[Collected data entries]
-- ==== Sys2Proof/Machine/Flow.lean ====
section
/-!
DEFINITION. The control-flow instructions: CALL, RET, JP, LOOP (41_commands.md R144-R146, R148).
The stack and the loop counters are unchecked: their addresses stay inside Channel RAM (R144, R148).
-/

namespace Sys2Proof.Machine

/-- The address the return stack of record `i` stands at: `rec(i) + ch.MOFF` (R144). -/
def State.stackAt (s : State) (i : Nat) : Nat := recBase i + (s.ch i Fld.moff).toNat

/-- The address of loop counter `k` of record `i` (R148). -/
def loopCounter (i : Nat) (k : Byte) : Nat := recBase i + Fld.loopcnt + k.toNat

/-- CALL (R144). -/
def execCall (a : Word) (s : State) : Host.Outcome State Fault Refusal :=
  onChannel (fun i => do
    next16
    upd fun s => s.setCh i Fld.moff (s.ch i Fld.moff - 2)
    upd fun s => s.setRam16 (s.stackAt i) s.cur
    jump a
    advance) s

/-- RET (R145). -/
def execRet (s : State) : Host.Outcome State Fault Refusal :=
  onChannel (fun i => do
    upd fun s => s.setCur (s.ram16 (s.stackAt i))
    upd fun s => s.setCh i Fld.moff (s.ch i Fld.moff + 2)
    advance) s

/-- JP (R146). -/
def execJp (a : Word) (s : State) : Host.Outcome State Fault Refusal :=
  onChannel (fun _ => do
    next16
    jump a
    advance) s

/-- What LOOP leaves in a counter that holds `c` and is reloaded with `n` (R148). -/
def loopNext (c n : Byte) : Byte := (if c = 0 then n else c) - 1

/-- LOOP (R148). Falling through skips the target bytes without reading them. -/
def execLoop (k n : Byte) (a : Word) (s : State) : Host.Outcome State Fault Refusal :=
  onChannel (fun i => do
    next8
    next8
    let c ← look fun s => loopNext (s.ram8 (loopCounter i k)) n
    upd (·.setRam8 (loopCounter i k) c)
    if c = 0 then
      upd fun s => s.setCur (s.cur + 2)
      advance
    else
      next16
      jump a
      advance) s

end Sys2Proof.Machine
end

• YOUR GOAL
The answer is the lines above between the line holding "def execRet (s" and the line holding "def execJp (a", inclusive, each written out exactly, and no others.

• YOUR RESPONSE
def execRet (s : State) : Host.Outcome State Fault Refusal :=
  onChannel (fun i => do
    upd fun s => s.setCur (s.ram16 (s.stackAt i))
    upd fun s => s.setCh i Fld.moff (s.ch i Fld.moff + 2)
    advance) s

/-- JP (R146). -/
def execJp (a : Word) (s : State) : Host.Outcome State Fault Refusal :=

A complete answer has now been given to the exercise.